- _What to do_:
Word for word, please restate the lines from the beginning of the data through the line in which "s.headers := rfl" appears.

- _The records_:
/-! ## updQp -/

@[simp] theorem updQp_regs (n : Nat) (f : QPair → QPair) : (updQp n f s).regs = s.regs := rfl
@[simp] theorem updQp_headers (n : Nat) (f : QPair → QPair) : (updQp n f s).headers = s.headers := rfl
@[simp] theorem updQp_img (n : Nat) (f : QPair → QPair) : (updQp n f s).img = s.img := rfl
@[simp] theorem updQp_imgDigest (n : Nat) (f : QPair → QPair) : (updQp n f s).imgDigest = s.imgDigest := rfl
@[simp] theorem updQp_imgCopyB (n : Nat) (f : QPair → QPair) : (updQp n f s).imgCopyB = s.imgCopyB := rfl
@[simp] theorem updQp_dram (n : Nat) (f : QPair → QPair) : (updQp n f s).dram = s.dram := rfl
@[simp] theorem updQp_filled (n : Nat) (f : QPair → QPair) : (updQp n f s).filled = s.filled := rfl
@[simp] theorem updQp_fillMap (n : Nat) (f : QPair → QPair) : (updQp n f s).fillMap = s.fillMap := rfl
@[simp] theorem updQp_flash (n : Nat) (f : QPair → QPair) : (updQp n f s).flash = s.flash := rfl
@[simp] theorem updQp_ports (n : Nat) (f : QPair → QPair) : (updQp n f s).ports = s.ports := rfl
@[simp] theorem updQp_gate (n : Nat) (f : QPair → QPair) : (updQp n f s).gate = s.gate := rfl
@[simp] theorem updQp_spks (n : Nat) (f : QPair → QPair) : (updQp n f s).spks = s.spks := rfl
@[simp] theorem updQp_crypt (n : Nat) (f : QPair → QPair) : (updQp n f s).crypt = s.crypt := rfl
@[simp] theorem updQp_tier (n : Nat) (f : QPair → QPair) : (updQp n f s).tier = s.tier := rfl
@[simp] theorem updQp_mcs (n : Nat) (f : QPair → QPair) : (updQp n f s).mcs = s.mcs := rfl
@[simp] theorem updQp_til (n : Nat) (f : QPair → QPair) : (updQp n f s).til = s.til := rfl
@[simp] theorem updQp_pair (n : Nat) (f : QPair → QPair) : (updQp n f s).pair = s.pair := rfl
@[simp] theorem updQp_pwr (n : Nat) (f : QPair → QPair) : (updQp n f s).pwr = s.pwr := rfl
@[simp] theorem updQp_bring (n : Nat) (f : QPair → QPair) : (updQp n f s).bring = s.bring := rfl
@[simp] theorem updQp_husk (n : Nat) (f : QPair → QPair) : (updQp n f s).husk = s.husk := rfl
@[simp] theorem updQp_clk (n : Nat) (f : QPair → QPair) : (updQp n f s).clk = s.clk := rfl
@[simp] theorem updQp_pins (n : Nat) (f : QPair → QPair) : (updQp n f s).pins = s.pins := rfl
@[simp] theorem updQp_thermal (n : Nat) (f : QPair → QPair) : (updQp n f s).thermal = s.thermal := rfl
@[simp] theorem updQp_fw (n : Nat) (f : QPair → QPair) : (updQp n f s).fw = s.fw := rfl
@[simp] theorem updQp_fuses (n : Nat) (f : QPair → QPair) : (updQp n f s).fuses = s.fuses := rfl
@[simp] theorem updQp_queue (n : Nat) (f : QPair → QPair) : (updQp n f s).queue =
    { s.queue with pairs := kset QPair.init s.queue.pairs n (f (qpAt s n)) } := rfl
@[simp] theorem updQp_perf (n : Nat) (f : QPair → QPair) : (updQp n f s).perf = s.perf := rfl
@[simp] theorem updQp_dtime (n : Nat) (f : QPair → QPair) : (updQp n f s).dtime = s.dtime := rfl
@[simp] theorem updQp_domainDown (n : Nat) (f : QPair → QPair) : (updQp n f s).domainDown = s.domainDown := rfl
@[simp] theorem updQp_seq (n : Nat) (f : QPair → QPair) : (updQp n f s).seq = s.seq := rfl
@[simp] theorem updQp_free (n : Nat) (f : QPair → QPair) : (updQp n f s).free = s.free := rfl
@[simp] theorem updQp_out (n : Nat) (f : QPair → QPair) : (updQp n f s).out = s.out := rfl
@[simp] theorem updQp_pending (n : Nat) (f : QPair → QPair) : (updQp n f s).pending = s.pending := rfl

end Sys2Proof.Machine
end

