/-! ## The decision -/

/-- The page's refusals so far do not hold: it is neither protected, nor a spare, nor retired, and no move, no list of retired
pages and no granule stands against it. -/
structure Retirable (s : State) (m : Nat) : Prop where
  guarded : isProtected s m = false
  spare : pageSpare s (m >>> 12) = false
  populated : m < populated (geom s)
  fresh : s.tier.retired.contains m = false
  room : s.tier.retired.length < 65536
  moves : (s.tier.moves.any fun v => (!v.srcPacked && v.src = m) || (!v.dstPacked && v.dst = m)) = false
  granules : kfind s.tier.granulePages m = none

/-- The page joins the list of retired ones. -/
def retiring (m : Nat) (s : State) : State := { s with tier := { s.tier with retired := s.tier.retired ++ [m] } }

section Decision
variable {m : Nat}

theorem doneProp_retiring (i m : Nat) (s : State) : (doneProp i (retiring m s)).tier.retired = s.tier.retired ++ [m] ∧
    (doneProp i (retiring m s)).dram = s.dram := ⟨rfl, rfl⟩

theorem ringKept_retiring (m : Nat) (s : State) : RingKept s (retiring m s) := ringKept_of_eq rfl

theorem decideRetirePage_of_fixed (h : isProtected s m = true ∨ populated (geom s) ≤ m) :
    decideRetirePage slot m s = (.refuse 8 0, s) := by
  rcases h with h | h <;> simp [decideRetirePage, h]

theorem decideRetirePage_of_retired (hprotected : isProtected s m = false) (hspare : pageSpare s (m >>> 12) = false)
    (hpopulated : m < populated (geom s)) (h : s.tier.retired.contains m = true) :
    decideRetirePage slot m s = (.refuse 9 0, s) := by
  simp only [decideRetirePage, hprotected, hspare, Nat.not_le.2 hpopulated, h]
  rfl

theorem decideRetirePage_unbacked (h : Retirable s m) (hfind : findBacked m s = (none, s1)) :
    decideRetirePage slot m s = (.done, retiring m (dropFree m s1)) := by
  simp only [decideRetirePage, h.guarded, h.spare, Nat.not_le.2 h.populated, h.fresh, Nat.not_le.2 h.room, h.moves, h.granules, hfind]
  rfl

theorem decideRetirePage_backed {ld : Nat} (h : Retirable s m) (hfind : findBacked m s = (some (ld, dpa), s1))
    (hr : regionAt s1 ld dpa = some r) (helastic : r.elastic = true) (hmove : moveOpen s1 r dpa = false)
    (hcommand : commandOpen s1 r dpa = false) (hpool : s1.tier.pools[poolOf s1 m].state ≠ .critical)
    (hpick : allocPick (poolOf s1 m) (fun _ => true) s1 = (some d, s2)) (hforward : forwardOf s1 m = none) :
    decideRetirePage slot m s = (.accept, startMove ld dpa m false d false (some slot) true (retiring m s2)) := by
  simp only [decideRetirePage, h.guarded, h.spare, Nat.not_le.2 h.populated, h.fresh, Nat.not_le.2 h.room, h.moves, h.granules,
    hfind, hr, helastic, hmove, hcommand, hpool, hpick, hforward]
  rfl

theorem Retirable.taken (h : Retirable s m) : Retirable (taken b s) m := ⟨h.1, h.2, h.3, h.4, h.5, h.6, h.7⟩

end Decision

/-! ## The proposal -/

section Page
variable {c : Fin 4} {id m : Nat} (hready : gateReady s = true) (hup : s.domainDown = false)
  (hreload : s.bring.reloadBusy = false) (hm : m < 2 ^ 44) (hpage : m % 4096 = 0)

theorem exec_retirePage (hm : m < 2 ^ 44) : exec (.retirePage c id m) s = .next (submit (proposal 3 id m) s) := by
  show Host.Outcome.next (submit (proposal 3 id (m % 2 ^ 64)) s) = _
  rw [Nat.mod_eq_of_lt (hm.trans (by decide))]

include hready hup hreload hm hpage
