/-- `EA` is formed without an error. -/
def State.addressReads (s : State) (adr : Address) : Bool := s.eaSound s.preindex adr

/-- `EA` and `EO` are read without an error. -/
def State.operandReads (s : State) (adr : Address) : Bool := s.addressReads adr && s.sound (s.eff adr)

/-- `EA` and both words of a double-length operand are read without an error. -/
def State.operandReads2 (s : State) (adr : Address) : Bool := s.operandReads adr && s.sound (s.eff adr + 1#16)

/-- The same with pre-indexing forced. -/
def State.operandReadsPre (s : State) (adr : Address) : Bool := s.eaSound true adr && s.sound (s.ea true adr)

/-- The double word at an address. -/
def State.peek2 (s : State) (a : Word) : DWord := joinWords (s.peek a) (s.peek (a + 1#16))

/-- The second word of a register pair is there and reads without an error. -/
def State.pairReads (s : State) (i : FileIndex) : Bool := s.sound (regAddress i + 1#16)

/-- There is a word at the address: a register, or an installed memory word. -/
def State.present (s : State) (a : Word) : Bool :=
  match placeOf a with
  | .register _ => true
  | .memory k => s.installed k

/-- The word at an address can be stored to: it is there, and no protection blocks it. -/
def State.storable (s : State) (a : Word) : Bool := !s.blocked a && s.present a

/-! ### What is left alone -/

/-- The masks of the indicators an instruction may write (R30). -/
def maskOI : Word := 0x4000#16
/-- `CB` -/
def maskCB : Word := 0x0038#16
/-- `CO` -/
def maskCO : Word := 0x0004#16
/-- `MI` -/
def maskMI : Word := 0x8000#16
/-- the cause bits an instruction's own accesses can set: `MP` and `MV` -/
def maskCauses : Word := 0x2400#16

/-- The memory word with this number is none of the written ones. -/
def outsideWords (written : List Word) (k : Nat) : Bool := written.all (fun a => a.toNat != k)

/-- `t` differs from `s` in no word of the address space, a register or a memory word, outside `written`, and in no bit of
`ST` outside `flags`; outside `written` the same words have bad check bits, and none of the written ones has come to have them;
the rest is as it was, but for the location counters, `IB`, the CRU and the DMAC, of which a claim speaks separately. Words are the smallest unit the machine addresses (R60); the registers are the addresses `0x80` to
`0x8F` (R22). -/
structure Frame (s t : State) (written : List Word) (flags : Word) : Prop where
  words : ∀ a, a ∉ written → t.peek a = s.peek a
  status : t.cpu.st &&& ~~~flags = s.cpu.st &&& ~~~flags
  ia : t.cpu.ia = s.cpu.ia
  pending : t.cpu.internalPending = s.cpu.internalPending
  checks : t.checkFails.filter (outsideWords written) = s.checkFails.filter (outsideWords written)
  noNewFails : ∀ k, k ∈ t.checkFails → k ∈ s.checkFails
  config : t.config = s.config
  panel : t.panel = s.panel
  running : t.running = s.running
  powered : t.powered = s.powered
  schedule : t.schedule = s.schedule

/-- The CRU and the DMAC are as they were. -/
def SameDevices (s t : State) : Prop := t.cru = s.cru ∧ t.dmac = s.dmac

/-- Both location counters are as they were: on entry the active one already holds the next instruction's address. -/
def SameCounters (s t : State) : Prop := t.cpu.pc = s.cpu.pc ∧ t.cpu.ec = s.cpu.ec

/-- The active location counter holds `target`, the other is as it was. -/
def Counts (s t : State) (target : Word) : Prop :=
  t.lcOf s.mode = target ∧ t.lcOf (otherMode s.mode) = s.lcOf (otherMode s.mode)

/-- How an instruction may change `ST`: in the bits of `flags`, and by setting `MP` or `MV` on its own accesses. -/
def StatusStep (x y flags : Word) : Prop :=
  ∀ j, j < 16 → bit flags j = true ∨ bit y j = bit x j ∨ ((j = bitMP ∨ j = bitMV) ∧ bit y j = true)

/-- The table of R40: the indicators an instruction writes. LDS loads all of `ST`. -/
def flagsWritten : Instr → Word
  | .a _ _ | .aa _ _ | .s _ _ | .sa _ _ | .ami _ _ => maskOI ||| maskCO ||| maskCB
  | .sat _ _ => maskCO ||| maskCB
  | .d _ _ | .da _ _ | .dad _ _ | .ds _ _ | .dla _ _ | .dlax _ _ | .mla _ _ | .mlax _ _ => maskOI ||| maskCB
  | .dra _ _ | .drax _ _ | .drl _ _ | .drlx _ _ | .drr _ _ | .drrx _ _ | .mra _ _ | .mrax _ _ | .mrr _ _ | .mrrx _ _
  | .m _ _ | .ma _ _ | .l _ _ | .la _ _ | .lot _ _ | .lota _ _ | .n _ _ | .na _ _ | .or _ _ | .ora _ _ | .xor _ _
  | .xora _ _ | .st _ _ | .cr _ _ | .cra _ _ | .crl _ _ | .crla _ _ | .arb _ _ _ _ | .stps _ | .mov _ _
  | .stcr _ _ _ _ | .setf _ _ _ => maskCB
  | .lds _ _ => 0xFFFF#16
  | .sxbs _ _ | .sxbw _ _ | .sxs _ _ | .sxw _ _ | .xs | .xw | .xsb _ _ | .starXSB _ _ | .xwb _ _ | .starXWB _ _
  | .xfne _ _ _ | .xbne _ _ _ | .tsbx _ _ _ _ _ => maskMI
  | .b _ _ | .starB _ _ | .bl _ _ | .starBL _ _ | .bc _ _ | .starBC _ _ | .nop | .ss _ _ | .ssb _ _ | .brrl _ _
  | .cm _ _ | .cml _ _ | .cmi _ _ | .bfne _ _ _ _ | .bbne _ _ _ _ | .setb _ _ _ | .ldcr _ _ _ _ | .adac _ _ => 0#16

/-- The comparison code in `ST<10:12>` is exactly `c`: one of the three bits is 1 (R36). -/
def State.comparisonIs (t : State) (c : Comparison) : Prop :=
  bit t.cpu.st bitGT = (c == .greater) ∧ bit t.cpu.st bitEQ = (c == .equal) ∧ bit t.cpu.st bitLT = (c == .less)

/-- A result in one register, tested against zero; no counter and no device changes. -/
def PutsResult (s : State) (r : Result) (i : FileIndex) (v : Word) : Prop :=
  ∃ t, r = .next t ∧ t.reg i = v ∧ t.comparisonIs (compareZero v) ∧ SameCounters s t ∧ SameDevices s t
    ∧ Frame s t [regAddress i] maskCB
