theorem State.peek_write_ne (a v b : Word) (h : b ≠ a) : (s.write a v).peek b = s.peek b := by
  rcases s.write_cases a v with ⟨-, e⟩ | ⟨-, e⟩
  · simp [e]
  · rw [e, State.peek_store_ne _ _ _ _ h]

@[simp] theorem State.write_pc (a v : Word) : (s.write a v).cpu.pc = s.cpu.pc := by
  rcases s.write_cases a v with ⟨-, e⟩ | ⟨-, e⟩ <;> simp [e]
@[simp] theorem State.write_ec (a v : Word) : (s.write a v).cpu.ec = s.cpu.ec := by
  rcases s.write_cases a v with ⟨-, e⟩ | ⟨-, e⟩ <;> simp [e]
@[simp] theorem State.write_ia (a v : Word) : (s.write a v).cpu.ia = s.cpu.ia := by
  rcases s.write_cases a v with ⟨-, e⟩ | ⟨-, e⟩ <;> simp [e]
@[simp] theorem State.write_ib (a v : Word) : (s.write a v).cpu.ib = s.cpu.ib := by
  rcases s.write_cases a v with ⟨-, e⟩ | ⟨-, e⟩ <;> simp [e]
@[simp] theorem State.write_config (a v : Word) : (s.write a v).config = s.config := by
  rcases s.write_cases a v with ⟨-, e⟩ | ⟨-, e⟩ <;> simp [e]
@[simp] theorem State.write_cru (a v : Word) : (s.write a v).cru = s.cru := by
  rcases s.write_cases a v with ⟨-, e⟩ | ⟨-, e⟩ <;> simp [e]
@[simp] theorem State.write_dmac (a v : Word) : (s.write a v).dmac = s.dmac := by
  rcases s.write_cases a v with ⟨-, e⟩ | ⟨-, e⟩ <;> simp [e]
@[simp] theorem State.write_panel (a v : Word) : (s.write a v).panel = s.panel := by
  rcases s.write_cases a v with ⟨-, e⟩ | ⟨-, e⟩ <;> simp [e]
@[simp] theorem State.write_running (a v : Word) : (s.write a v).running = s.running := by
  rcases s.write_cases a v with ⟨-, e⟩ | ⟨-, e⟩ <;> simp [e]
@[simp] theorem State.write_powered (a v : Word) : (s.write a v).powered = s.powered := by
  rcases s.write_cases a v with ⟨-, e⟩ | ⟨-, e⟩ <;> simp [e]
@[simp] theorem State.write_schedule (a v : Word) : (s.write a v).schedule = s.schedule := by
  rcases s.write_cases a v with ⟨-, e⟩ | ⟨-, e⟩ <;> simp [e]
@[simp] theorem State.write_freeCount (a v : Word) : (s.write a v).freeCount = s.freeCount := by
  rcases s.write_cases a v with ⟨-, e⟩ | ⟨-, e⟩ <;> simp [e]
@[simp] theorem State.write_mode (a v : Word) : (s.write a v).mode = s.mode := by
  rcases s.write_cases a v with ⟨-, e⟩ | ⟨-, e⟩ <;> simp [e]

/-- No write makes check bits bad. -/
theorem State.store_checks (a v : Word) (k : Nat) (h : k ∈ (s.store a v).checkFails) : k ∈ s.checkFails := by
  unfold State.store at h
  split at h
  · exact h
  · split at h
    · exact (List.mem_filter.1 h).1
    · exact h

theorem State.write_checks (a v : Word) (k : Nat) (h : k ∈ (s.write a v).checkFails) : k ∈ s.checkFails := by
  rcases s.write_cases a v with ⟨-, e⟩ | ⟨-, e⟩ <;> rw [e] at h
  · simpa using h
  · exact s.store_checks a v k h

/-! ### Protection -/

@[simp] theorem filter_outsideWords_nil (l : List Nat) : l.filter (outsideWords []) = l :=
  List.filter_eq_self.2 (fun _ _ => rfl)

/-- A store changes the check bits of no word outside a list that holds its address. -/
theorem State.store_failsOutside (a v : Word) (l : List Word) (h : a ∈ l) :
    (s.store a v).checkFails.filter (outsideWords l) = s.checkFails.filter (outsideWords l) := by
  unfold State.store
  split
  · rfl
  · rename_i k hk
    split
    · have e := toNat_of_placeOf hk
      show (s.checkFails.filter (fun b => b != k)).filter (outsideWords l) = _
      rw [List.filter_filter]
      apply List.filter_congr
      intro b _
      by_cases hb : b = k
      · have : outsideWords l b = false := by
          simp only [outsideWords, List.all_eq_false]
          exact ⟨a, h, by simp [hb, e]⟩
        simp [this]
      · simp [hb]
    · rfl

theorem State.write_failsOutside (a v : Word) (l : List Word) (h : a ∈ l) :
    (s.write a v).checkFails.filter (outsideWords l) = s.checkFails.filter (outsideWords l) := by
  rcases s.write_cases a v with ⟨-, e⟩ | ⟨-, e⟩ <;> rw [e]
  · simp
  · exact s.store_failsOutside a v l h

/-- No register, interrupt location or status word is ever protected (R70). -/
theorem State.not_blocked_of_low (a : Word) (h : 0x80 ≤ a.toNat) (h' : a.toNat ≤ 0xA7) : s.blocked a = false := by
  simp [State.blocked, State.isProtected, h, h']

theorem State.not_blocked_regAddress (i : FileIndex) : s.blocked (regAddress i) = false := by
  apply State.not_blocked_of_low
  · revert i; decide
  · revert i; decide

/-- The second half of a register pair is never protected (R375). -/
theorem State.not_blocked_pair (i : FileIndex) : s.blocked (regAddress i + 1#16) = false := by
  apply State.not_blocked_of_low
  · revert i; decide
  · revert i; decide

/-- Protection depends on the installation and the override switch only. -/
theorem State.blocked_congr {s t : State} (hc : t.config = s.config) (hp : t.panel = s.panel) (a : Word) :
    t.blocked a = s.blocked a := by
  simp [State.blocked, State.isProtected, hc, hp]

end Sys2Proof.Machine
end

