-- ==== Sys2Proof/Tests/Slice0.lean ====
section
/-! SUPPORT. The model's own tests: refused ill-formed terms, decoded words, single steps, and for every statement of
Certificates/Slice0/Obligations.lean with hypotheses a state and operands that meet them (`witness_<name>`). -/

namespace Sys2Proof.Machine

/-! ### Helpers -/

/-- A machine in RUN with these counters, status, registers (by place in the file) and words; the rest as after reset. -/
def start (pc ec st : Word) (regs : List (FileIndex × Word)) (mem : List (Word × Word)) : State :=
  let s : State :=
    { State.reset with
      cpu := { State.reset.cpu with pc := pc, ec := ec, st := st }
      panel := { State.reset.panel with modeRun := true }
      running := true }
  mem.foldl (fun s r => s.store r.1 r.2) (regs.foldl (fun s r => s.setReg r.1 r.2) s)

/-- `PC`, `EC`, `ST` and the words at these addresses after a step. -/
def seen (addresses : List Word) : Result → Option (Word × Word × Word × List Word)
  | .next t => some (t.cpu.pc, t.cpu.ec, t.cpu.st, addresses.map t.peek)
  | .fault _ => none
  | .refused _ => none

/-- The words at these addresses after a step. -/
def words (addresses : List Word) : Result → Option (List Word)
  | .next t => some (addresses.map t.peek)
  | .fault _ => none
  | .refused _ => none

/-- The levels of these output lines after a step. -/
def lines (addresses : List CruLine) : Result → Option (List Bool)
  | .next t => some (addresses.map (lineLevel t.cru.outputs))
  | .fault _ => none
  | .refused _ => none

/-- The messages sent to the DMAC after a step. -/
def sent : Result → Option (List (BitVec 10 × Word))
  | .next t => some t.dmac.activations
  | .fault _ => none
  | .refused _ => none

/-- A request is pending after a step. -/
def pends : Result → Option Bool
  | .next t => some t.cpu.internalPending
  | .fault _ => none
  | .refused _ => none

/-- A step answers a next state. -/
def goesOn : Result → Bool
  | .next _ => true
  | .fault _ => false
  | .refused _ => false

/-! ### Ill-formed terms are refused -/

theorem test_wellFormed_shift_zero : Instr.wellFormed (.mla 0 (.direct 0)) = false := by decide
theorem test_wellFormed_shift_seventeen : Instr.wellFormed (.drr 17 (.direct 0)) = false := by decide
theorem test_wellFormed_shift_sixteen : Instr.wellFormed (.dla 16 (.direct 0)) = true := by decide
theorem test_wellFormed_shifts :
    [Instr.dla 0 (.direct 0), .dra 0 (.direct 0), .drl 17 (.direct 0), .drr 0 (.direct 0), .mra 17 (.direct 0),
      .mrr 0 (.direct 0)].map Instr.wellFormed = [false, false, false, false, false, false] := by decide
theorem test_wellFormed_width_zero : Instr.wellFormed (.ldcr false 0 0 0) = false := by decide
theorem test_wellFormed_width_seventeen : Instr.wellFormed (.stcr false 0 17 0) = false := by decide
theorem test_config_960A_too_large : Config.wellFormed { Config.standard with model := .m960A } = false := by decide
theorem test_config_960B_uneven : Config.wellFormed { Config.standard with memWords := 12288 } = false := by decide
theorem test_config_ports : Config.wellFormed { Config.standard with dmacPorts := 9 } = false := by decide
theorem test_config_rom : Config.wellFormed { Config.standard with hasRomLoader := true } = false := by decide
theorem test_config_standard : Config.wellFormed Config.standard = true := by decide

/-! ### Refused and unused encodings (30_encoding.md R120, R121) -/

theorem test_undefined_codes :
    [0x00000000, 0x48000300, 0x6C800300, 0x70030000, 0x78830300, 0x7C800300, 0x8C000000, 0xE4000300, 0xE8800300,
      0xEC800300, 0xF0000000].map (decodeTableWord 32) =
      [none, none, none, none, none, none, none, none, none, none, none] := by decide
theorem test_optional_needs_board :
    decodeFor { Config.standard with hasArithOption := false } 0xCC010300 = none := by decide
theorem test_encode_mov :
    encode Layout.standard (.mov ⟨3, 4⟩ ⟨0x016, 5⟩) = 0x14039416 := by decide
theorem test_encode_bfne :
    encode Layout.standard (.bfne false ⟨4, 1⟩ true 0x01A) = 0x8404181A := by decide
theorem test_withFetchWord_runs :
    seen [0x82] (step (State.reset.withFetchWord 32 0x4482000F)) = some (0x0002, 0, 0x0020, [0x000F]) := by decide

/-! ### Decoding: the words of `spec/95_test_vectors.md` section 2, one for every constructor, read field by field from the
encodings of 30_encoding.md R102 to R119 -/

theorem test_decode_IA_1 :
    [0x4C010300, 0x4C810001, 0x748B0300, 0x77130300, 0xC0010300, 0xC081FFFF, 0xC4010300, 0xC481FFFF, 0xD0010300].map (decodeTableWord 32) =
      [some (.a ⟨false, 1⟩ (.direct 0x0300)),
        some (.aa ⟨false, 1⟩ (.direct 0x0001)),
        some (.bl ⟨true, 3⟩ (.direct 0x0300)),
        some (.starBL ⟨false, 3⟩ (.indirectIndexed 1 0x0300)),
        some (.cr ⟨false, 1⟩ (.direct 0x0300)),
        some (.cra ⟨false, 1⟩ (.direct 0xFFFF)),
        some (.crl ⟨false, 1⟩ (.direct 0x0300)),
        some (.crla ⟨false, 1⟩ (.direct 0xFFFF)),
        some (.d ⟨false, 1⟩ (.direct 0x0300))] := by
  decide

theorem test_decode_IA_2 :
    [0xD081FFFE, 0xE8010300, 0xC8810300, 0xD4810300, 0xD8810300, 0xDC810300, 0xEC010300, 0x47320150, 0x46B20005].map (decodeTableWord 32) =
      [some (.da ⟨false, 1⟩ (.direct 0xFFFE)),
        some (.dad ⟨false, 1⟩ (.direct 0x0300)),
        some (.dlax ⟨false, 1⟩ (.direct 0x0300)),
        some (.drax ⟨false, 1⟩ (.direct 0x0300)),
        some (.drlx ⟨false, 1⟩ (.direct 0x0300)),
        some (.drrx ⟨false, 1⟩ (.direct 0x0300)),
        some (.ds ⟨false, 1⟩ (.direct 0x0300)),
        some (.l ⟨false, 2⟩ (.indirectIndexed 3 0x0150)),
        some (.la ⟨false, 2⟩ (.indexed 3 0x0005))] := by
  decide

- _Answer for this exercise_:
/-! ## updQp -/

@[simp] theorem updQp_regs (n : Nat) (f : QPair → QPair) : (updQp n f s).regs = s.regs := rfl
@[simp] theorem updQp_headers (n : Nat) (f : QPair → QPair) : (updQp n f s).headers = s.headers := rfl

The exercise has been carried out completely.